CIAL-FM
- London, Ontario; Canada;
- Broadcast area: Southwestern Ontario
- Frequency: 90.9 MHz
- Branding: CIAL FM 90.9

Programming
- Format: Multilingual

Ownership
- Owner: Malayalam Community Radio Inc. Founder - Aneesh Joseph

History
- First air date: 2025

Technical information
- Licensing authority: CRTC
- Class: Low-power
- ERP: 50 watts
- HAAT: 45.2 metres (148 ft)

Links
- Website: mcradio.ca, https://cialfm.ca

= CIAL-FM =

Radio station in London, Ontario

CIAL-FM (90.9 MHz) is a low-power Canadian radio station in London, Ontario. Owned by Malayalam Community Radio Inc. The station airs a multilingual format aimed at the South Asian community. CIAL's studios are located at 379 Dundas Street in Downtown London, while its transmitter is located at the top of the Somerset Place off Richmond Street in North London.

CIAL operates at low-power to avoid interference with WRCJ-FM (Detroit, Michigan) and CBL-FM-2 (a rebroadcaster of CBL-FM Toronto located Paris, Ontario).

== History ==
On January 16, 2023, the CRTC approved Malayalam Community Radio's application to operate a multilingual radio station in London.

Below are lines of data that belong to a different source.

/-- Settles O31: the lanes' checks pass, and lane by lane the list of places and of cells is the one of the lanes that
are active. -/
theorem gatherAndScatter : Obligations.GatherAndScatter := by
  unfold Obligations.GatherAndScatter
  intro v b i t q s x p loc tags c base place gs u hloc hfit hdies
  refine ⟨fun hfull hreach hrace => ?_, fun hfull hreach hrace => ?_⟩
  · have hplaces : ((List.range 32).map fun k => match (laneAddrs c b i q).find? fun e => e.1 == k with
        | some e => inPage p base e.2
        | none => none) =
        (List.range 32).map fun k => if (readP c q.toNat).getLsbD (4 * k) then some (place k) else none := by
      apply List.map_congr_left
      intro k hk
      have hlane : k ∈ lanesOn c q ↔ (readP c q.toNat).getLsbD (4 * k) = true := by
        simp [mem_lanesOn, List.mem_range.1 hk]
      rw [laneAddrs_eq_map, find?_map_pair]
      by_cases hon : (readP c q.toNat).getLsbD (4 * k) = true
      · simp only [hlane.2 hon, hon, if_true]
        exact inPage_of_locOf hloc ..
      · simp [hlane, hon]
    rw [← hplaces]
    exact ((withSources_full hfull _).trans (withPlace_of_reaches hreach _)).trans
      (withLanes_of_fit hreach.1 hfit hrace hdies _)
  · have hcells : ((laneAddrs c b i q).flatMap fun e => match inPage p base e.2 with
        | some l => cellsOf l 4 (lane32 (readV c v) e.1).toNat
        | none => []) =
        (lanesOn c q).flatMap fun k => (List.range 4).map fun j =>
          (place k + j, (readV c v).extractLsb' (32 * k + 8 * j) 8) := by
      rw [laneAddrs_eq_map, List.flatMap_map]
      apply List.flatMap_congr
      intro k _
      rw [inPage_of_locOf hloc]
      dsimp only
      rw [cellsOf_eq_map]
      apply List.map_congr_left
      intro j hj
      rw [ofNat_lane32_byte _ _ (List.mem_range.1 hj)]
    rw [← hcells]
    exact ((withSources_full hfull _).trans (withPlace_of_reaches hreach _)).trans
      (withLanes_of_fit hreach.1 hfit hrace hdies _)

end Sys2Proof.Machine
end

section
/-! SUPPORT. What an atomic does at issue (R241, R245 to R247): its checks in a row, the epoch that a release advances,
and its entry in the check window. -/

namespace Sys2Proof.Machine

/-! ## The epoch and the result registers (R104, R241) -/

/-- The core that moves, at another race epoch. -/
def atEpoch (e : BitVec 12) (s : State) : State := setLive s { live s with epoch := e }

theorem launchFlight_atEpoch (c : Core) (e : BitVec 12) (f : Flight) :
    launchFlight { c with epoch := e } f = { launchFlight c f with epoch := e } := by
  have howner : ownerOf { c with epoch := e } f.file f.num = ownerOf c f.file f.num := rfl
  unfold launchFlight claimReg setOwner setEmpty
  rw [howner]
  split
  · rfl
  · cases hardwired f.file f.num <;> rfl

theorem phys_src_atEpoch (s : State) (e : BitVec 12) (f : RegFile) (n : Nat) :
    phys (src (atEpoch e s)) f n = phys (src s) f n := by
  cases hc : s.clause with
  | none =>
    rw [src_of_clause_none hc, src_of_clause_none (s := atEpoch e s) hc, atEpoch, live_setLive]
    rfl
  | some q =>
    unfold src srcDev
    rw [show (atEpoch e s).clause = s.clause from rfl, hc]
    rfl

theorem issueLoad_atEpoch (s : State) (e : BitVec 12) (f : RegFile) (n delay : Nat) (a : LoadSrc) :
    issueLoad (atEpoch e s) f n delay a = atEpoch e (issueLoad s f n delay a) := by
  unfold issueLoad
  rw [phys_src_atEpoch]
  simp only [atEpoch, live_setLive, setLive_setLive, launchFlight_atEpoch]
  rfl

theorem claimResults_atEpoch (s : State) (e : BitVec 12) (d n : Nat) :
    claimResults (atEpoch e s) d n = atEpoch e (claimResults s d n) := by
  unfold claimResults
  induction List.range n generalizing s with
  | nil => rfl
  | cons i r ih => rw [List.foldl_cons, List.foldl_cons, issueLoad_atEpoch, ih]

theorem claimResults_keeps {α : Type} {p : State → α} (h : ∀ s c f, p (setLive s (launchFlight c f)) = p s)
    (s : State) (d n : Nat) : p (claimResults s d n) = p s :=
  foldl_keeps p (fun _ _ => h ..) _ s

theorem releases_iff (o : Order) : releases o = true ↔ o = .release ∨ o = .acqRel ∨ o = .sc := by
  cases o <;> simp [releases]

/-- The last steps of an atomic at issue are those that the obligations name. -/
theorem enqueue_atomic_eq (u : State) (o : Order) (d n : Nat) (fl : Flags) (a : AtomReq) :
    let v := modLive (claimResults (if releases o then advance u else u) d n) fun c =>
      { c with fflags := c.fflags ||| fl }
    enqueue v (.atomic { a with epoch := (live v).epoch }) = atomIssued u o d n fl a := by
  have hword : wordId (claimResults u d n) = wordId u := claimResults_keeps (fun _ _ _ => rfl) ..
  have hissues : (claimResults u d n).dev.issues = u.dev.issues :=
    claimResults_keeps (p := fun s => s.dev.issues) (fun _ _ _ => rfl) ..
  have hepoch : (live (claimResults u d n)).epoch = (live u).epoch := by
    unfold claimResults
    exact foldl_keeps (fun s => (live s).epoch) (fun s i => by simp [issueLoad]) _ u
  by_cases ho : releases o = true
  · have horder := (releases_iff o).1 ho
    have hadvance : advance u = atEpoch (nextEpoch (live u).epoch) u := advance_eq u
    rw [if_pos ho, hadvance, claimResults_atEpoch]
    simp only [enqueue, modLive, atEpoch, live_setLive, setLive_setLive]
    unfold atomIssued
    rw [← hword, ← hissues, if_pos horder]
    rfl
  · have horder := mt (releases_iff o).2 ho
    rw [if_neg ho]
    simp only [enqueue, modLive, live_setLive, setLive_setLive]
    unfold atomIssued
    rw [← hword, ← hissues, ← hepoch, if_neg horder]
    rfl

/-! ## The checks of an atomic (R233, R241, R246) -/

theorem checked_and_of_imp {s : State} {b m : Bool} (h : b = true → m = false) (cause : Nat) (info : Dword) (k : Out) :
    checked s (b && m) cause info k = k := by
  cases b with
  | false => rfl
  | true => rw [h rfl]; rfl

theorem inDmode_of_allowed {s : State} {ruled : Bool} (h : ruled = true → dmodeOf s.dev s.cur = false) (k : Out) :
    inDmode s ruled k = k := by
  unfold inDmode
  cases ruled with
  | false => rfl
  | true => rw [h rfl]; rfl

theorem inDmode_of_ruled {s : State} {ruled : Bool} (hr : ruled = true) (h : dmodeOf s.dev s.cur = true) (k : Out) :
    inDmode s ruled k = trap s causeDet ((wordAddr s).setWidth 64) := by
  simp [inDmode, hr, h]

section
variable {s : State} {l : Launch} {p : Place} {q : AtomForm} {va x y z w : Dword} {link : Option Dword} {loc2 : Nat}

In 2019, Aneesh Joseph launched an initiative to secure an FM licence for CIAL FM 90.9 in London, Ontario. As the founder, he established CIAL FM 90.9 as Canada's first Malayali community-owned FM radio station, serving as a cultural hub for the South asian diaspora. Tomy Kokkat, Aneesh Joseph, Archana Prathap, and Manoj Mammen are the current Directors.